In the records that follow, the lines from the one containing "b).toInt / 2 ^ 64))" to the one containing "def execIbr (d", inclusive, are to be given again exactly.

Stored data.
- Opening Delimiter -
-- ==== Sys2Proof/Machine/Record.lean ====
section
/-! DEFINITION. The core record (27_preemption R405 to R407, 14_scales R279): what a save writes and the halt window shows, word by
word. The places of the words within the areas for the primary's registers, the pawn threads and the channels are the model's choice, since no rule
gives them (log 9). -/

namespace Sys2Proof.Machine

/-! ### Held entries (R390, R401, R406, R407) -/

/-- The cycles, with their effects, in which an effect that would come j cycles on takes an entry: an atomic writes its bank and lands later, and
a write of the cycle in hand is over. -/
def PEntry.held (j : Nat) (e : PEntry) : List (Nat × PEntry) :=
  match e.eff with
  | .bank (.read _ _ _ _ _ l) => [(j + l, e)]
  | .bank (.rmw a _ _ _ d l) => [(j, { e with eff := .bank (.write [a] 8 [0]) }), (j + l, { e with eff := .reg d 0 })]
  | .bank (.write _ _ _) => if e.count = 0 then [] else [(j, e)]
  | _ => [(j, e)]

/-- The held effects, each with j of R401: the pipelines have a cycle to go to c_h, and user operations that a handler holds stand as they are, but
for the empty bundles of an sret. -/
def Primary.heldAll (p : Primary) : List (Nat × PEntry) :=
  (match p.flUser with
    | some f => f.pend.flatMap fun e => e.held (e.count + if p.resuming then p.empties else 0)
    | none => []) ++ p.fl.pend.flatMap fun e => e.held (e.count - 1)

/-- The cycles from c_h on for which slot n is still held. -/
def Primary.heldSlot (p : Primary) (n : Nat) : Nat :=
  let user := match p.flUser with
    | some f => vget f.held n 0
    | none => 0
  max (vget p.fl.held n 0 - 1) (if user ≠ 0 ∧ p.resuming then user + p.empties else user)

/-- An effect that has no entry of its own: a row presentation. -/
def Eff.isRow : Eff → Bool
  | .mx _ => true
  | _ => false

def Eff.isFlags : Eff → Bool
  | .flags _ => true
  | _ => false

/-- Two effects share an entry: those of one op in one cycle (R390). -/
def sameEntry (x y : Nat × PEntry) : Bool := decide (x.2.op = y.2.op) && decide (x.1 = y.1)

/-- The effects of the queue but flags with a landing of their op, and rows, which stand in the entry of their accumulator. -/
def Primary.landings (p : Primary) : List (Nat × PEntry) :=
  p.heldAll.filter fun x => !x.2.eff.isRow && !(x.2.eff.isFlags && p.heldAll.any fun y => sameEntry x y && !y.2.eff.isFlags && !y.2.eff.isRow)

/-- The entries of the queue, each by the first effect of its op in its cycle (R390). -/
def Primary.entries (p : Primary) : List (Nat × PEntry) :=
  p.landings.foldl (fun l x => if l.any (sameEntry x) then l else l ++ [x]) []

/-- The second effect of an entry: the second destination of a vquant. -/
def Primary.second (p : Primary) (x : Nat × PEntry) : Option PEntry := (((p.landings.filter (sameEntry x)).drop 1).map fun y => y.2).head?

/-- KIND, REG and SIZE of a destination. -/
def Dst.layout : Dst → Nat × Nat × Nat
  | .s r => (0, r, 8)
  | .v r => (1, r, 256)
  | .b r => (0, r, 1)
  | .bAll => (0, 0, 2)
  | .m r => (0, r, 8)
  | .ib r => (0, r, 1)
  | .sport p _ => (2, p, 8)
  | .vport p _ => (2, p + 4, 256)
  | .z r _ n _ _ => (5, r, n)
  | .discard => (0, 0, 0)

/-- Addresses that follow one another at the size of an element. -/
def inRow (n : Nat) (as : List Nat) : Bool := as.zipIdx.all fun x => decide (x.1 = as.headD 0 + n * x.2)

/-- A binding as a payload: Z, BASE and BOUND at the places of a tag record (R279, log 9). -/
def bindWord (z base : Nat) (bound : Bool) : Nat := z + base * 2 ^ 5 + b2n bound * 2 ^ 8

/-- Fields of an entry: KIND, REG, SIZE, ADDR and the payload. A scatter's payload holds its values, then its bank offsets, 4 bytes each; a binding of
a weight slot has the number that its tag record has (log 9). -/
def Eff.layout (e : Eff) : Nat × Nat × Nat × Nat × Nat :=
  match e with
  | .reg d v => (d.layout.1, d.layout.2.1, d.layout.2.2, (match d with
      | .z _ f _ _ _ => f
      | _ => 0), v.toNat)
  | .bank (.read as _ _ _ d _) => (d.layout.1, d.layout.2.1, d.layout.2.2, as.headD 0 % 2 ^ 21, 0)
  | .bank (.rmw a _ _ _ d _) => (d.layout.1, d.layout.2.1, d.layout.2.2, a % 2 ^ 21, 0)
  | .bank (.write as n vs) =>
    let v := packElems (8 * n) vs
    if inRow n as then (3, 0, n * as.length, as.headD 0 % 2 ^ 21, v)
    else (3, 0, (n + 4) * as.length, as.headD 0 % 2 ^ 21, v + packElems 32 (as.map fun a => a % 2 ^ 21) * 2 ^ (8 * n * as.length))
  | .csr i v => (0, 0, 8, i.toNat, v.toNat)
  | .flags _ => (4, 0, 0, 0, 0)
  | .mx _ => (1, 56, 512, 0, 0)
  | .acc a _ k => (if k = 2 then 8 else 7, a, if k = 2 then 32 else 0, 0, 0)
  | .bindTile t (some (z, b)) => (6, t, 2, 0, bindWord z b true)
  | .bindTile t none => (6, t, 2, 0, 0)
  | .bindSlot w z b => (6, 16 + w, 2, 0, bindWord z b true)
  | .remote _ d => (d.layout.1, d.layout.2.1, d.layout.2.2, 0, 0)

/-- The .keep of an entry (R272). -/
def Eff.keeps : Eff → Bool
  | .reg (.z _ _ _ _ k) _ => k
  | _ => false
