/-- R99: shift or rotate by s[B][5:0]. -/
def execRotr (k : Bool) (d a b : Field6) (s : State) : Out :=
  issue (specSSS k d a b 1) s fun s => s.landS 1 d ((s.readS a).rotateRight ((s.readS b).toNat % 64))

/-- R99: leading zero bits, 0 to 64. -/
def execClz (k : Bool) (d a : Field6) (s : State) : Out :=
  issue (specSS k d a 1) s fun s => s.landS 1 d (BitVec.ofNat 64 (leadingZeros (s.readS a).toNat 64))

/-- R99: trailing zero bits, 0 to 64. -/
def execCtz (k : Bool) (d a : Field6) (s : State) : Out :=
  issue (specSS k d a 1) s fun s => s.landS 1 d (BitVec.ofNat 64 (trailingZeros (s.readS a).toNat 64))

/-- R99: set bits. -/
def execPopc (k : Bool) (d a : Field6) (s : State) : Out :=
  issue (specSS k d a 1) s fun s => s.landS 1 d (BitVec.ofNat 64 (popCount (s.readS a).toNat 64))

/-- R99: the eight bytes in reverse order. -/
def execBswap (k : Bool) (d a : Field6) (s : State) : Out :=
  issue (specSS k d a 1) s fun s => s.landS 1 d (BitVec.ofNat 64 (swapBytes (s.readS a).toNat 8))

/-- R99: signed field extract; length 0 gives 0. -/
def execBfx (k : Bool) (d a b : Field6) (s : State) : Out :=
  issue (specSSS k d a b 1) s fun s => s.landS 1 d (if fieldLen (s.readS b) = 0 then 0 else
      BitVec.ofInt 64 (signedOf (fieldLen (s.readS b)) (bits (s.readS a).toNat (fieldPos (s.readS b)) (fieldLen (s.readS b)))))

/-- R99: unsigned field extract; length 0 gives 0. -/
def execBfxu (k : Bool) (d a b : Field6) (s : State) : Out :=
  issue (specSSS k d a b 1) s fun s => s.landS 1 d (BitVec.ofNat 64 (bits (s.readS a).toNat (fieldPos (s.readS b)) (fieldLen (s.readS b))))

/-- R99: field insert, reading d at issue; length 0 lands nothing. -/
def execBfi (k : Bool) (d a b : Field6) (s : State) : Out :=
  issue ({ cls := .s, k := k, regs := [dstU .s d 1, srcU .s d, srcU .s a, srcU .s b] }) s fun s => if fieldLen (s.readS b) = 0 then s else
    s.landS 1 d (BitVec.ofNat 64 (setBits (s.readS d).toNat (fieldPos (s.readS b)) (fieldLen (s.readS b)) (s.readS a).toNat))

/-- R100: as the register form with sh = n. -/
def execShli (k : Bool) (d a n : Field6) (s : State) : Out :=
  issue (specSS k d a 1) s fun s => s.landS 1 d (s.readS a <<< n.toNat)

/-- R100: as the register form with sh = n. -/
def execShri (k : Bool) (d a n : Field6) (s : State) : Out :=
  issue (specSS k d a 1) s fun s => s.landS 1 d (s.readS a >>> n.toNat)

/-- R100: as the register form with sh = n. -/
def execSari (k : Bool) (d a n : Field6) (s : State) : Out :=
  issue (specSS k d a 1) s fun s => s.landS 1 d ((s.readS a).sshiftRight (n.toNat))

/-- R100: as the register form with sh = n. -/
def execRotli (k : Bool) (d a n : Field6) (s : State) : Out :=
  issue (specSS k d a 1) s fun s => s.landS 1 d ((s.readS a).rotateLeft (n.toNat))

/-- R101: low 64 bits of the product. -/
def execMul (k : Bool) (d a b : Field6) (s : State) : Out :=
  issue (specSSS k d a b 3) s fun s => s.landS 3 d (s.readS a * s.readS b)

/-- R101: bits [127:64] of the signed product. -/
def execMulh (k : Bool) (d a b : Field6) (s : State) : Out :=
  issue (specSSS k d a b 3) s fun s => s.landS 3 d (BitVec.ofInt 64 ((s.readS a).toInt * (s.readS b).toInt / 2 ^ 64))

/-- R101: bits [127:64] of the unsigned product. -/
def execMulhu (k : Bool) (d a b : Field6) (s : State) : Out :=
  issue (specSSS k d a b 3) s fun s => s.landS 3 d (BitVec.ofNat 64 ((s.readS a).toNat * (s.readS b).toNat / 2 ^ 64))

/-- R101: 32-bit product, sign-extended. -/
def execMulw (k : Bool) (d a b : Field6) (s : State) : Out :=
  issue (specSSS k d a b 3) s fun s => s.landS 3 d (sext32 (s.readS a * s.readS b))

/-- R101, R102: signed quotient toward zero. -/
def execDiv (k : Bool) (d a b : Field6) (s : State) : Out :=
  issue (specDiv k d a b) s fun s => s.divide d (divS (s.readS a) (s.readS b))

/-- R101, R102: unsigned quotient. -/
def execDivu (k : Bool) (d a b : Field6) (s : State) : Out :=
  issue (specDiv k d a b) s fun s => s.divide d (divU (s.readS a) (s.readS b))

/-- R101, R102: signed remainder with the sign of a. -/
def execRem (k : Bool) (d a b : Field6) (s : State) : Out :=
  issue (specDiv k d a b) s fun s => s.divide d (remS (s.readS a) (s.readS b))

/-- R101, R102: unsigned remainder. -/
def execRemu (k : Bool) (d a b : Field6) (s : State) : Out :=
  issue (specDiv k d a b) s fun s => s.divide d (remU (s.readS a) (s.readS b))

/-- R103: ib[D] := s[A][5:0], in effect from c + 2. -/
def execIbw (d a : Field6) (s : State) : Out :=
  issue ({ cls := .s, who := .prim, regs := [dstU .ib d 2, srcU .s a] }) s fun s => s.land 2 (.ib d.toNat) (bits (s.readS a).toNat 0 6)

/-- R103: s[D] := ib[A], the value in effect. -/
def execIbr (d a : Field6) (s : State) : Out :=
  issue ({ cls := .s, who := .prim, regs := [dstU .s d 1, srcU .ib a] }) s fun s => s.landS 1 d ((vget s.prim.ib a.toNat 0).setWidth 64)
- Closing Delimiter -
REPLY.
  issue (specSSS k d a b 3) s fun s => s.landS 3 d (BitVec.ofInt 64 ((s.readS a).toInt * (s.readS b).toInt / 2 ^ 64))

/-- R101: bits [127:64] of the unsigned product. -/
def execMulhu (k : Bool) (d a b : Field6) (s : State) : Out :=
  issue (specSSS k d a b 3) s fun s => s.landS 3 d (BitVec.ofNat 64 ((s.readS a).toNat * (s.readS b).toNat / 2 ^ 64))

/-- R101: 32-bit product, sign-extended. -/
def execMulw (k : Bool) (d a b : Field6) (s : State) : Out :=
  issue (specSSS k d a b 3) s fun s => s.landS 3 d (sext32 (s.readS a * s.readS b))

/-- R101, R102: signed quotient toward zero. -/
def execDiv (k : Bool) (d a b : Field6) (s : State) : Out :=
  issue (specDiv k d a b) s fun s => s.divide d (divS (s.readS a) (s.readS b))

/-- R101, R102: unsigned quotient. -/
def execDivu (k : Bool) (d a b : Field6) (s : State) : Out :=
  issue (specDiv k d a b) s fun s => s.divide d (divU (s.readS a) (s.readS b))

/-- R101, R102: signed remainder with the sign of a. -/
def execRem (k : Bool) (d a b : Field6) (s : State) : Out :=
  issue (specDiv k d a b) s fun s => s.divide d (remS (s.readS a) (s.readS b))

/-- R101, R102: unsigned remainder. -/
def execRemu (k : Bool) (d a b : Field6) (s : State) : Out :=
  issue (specDiv k d a b) s fun s => s.divide d (remU (s.readS a) (s.readS b))

/-- R103: ib[D] := s[A][5:0], in effect from c + 2. -/
def execIbw (d a : Field6) (s : State) : Out :=
  issue ({ cls := .s, who := .prim, regs := [dstU .ib d 2, srcU .s a] }) s fun s => s.land 2 (.ib d.toNat) (bits (s.readS a).toNat 0 6)

/-- R103: s[D] := ib[A], the value in effect. -/
def execIbr (d a : Field6) (s : State) : Out :=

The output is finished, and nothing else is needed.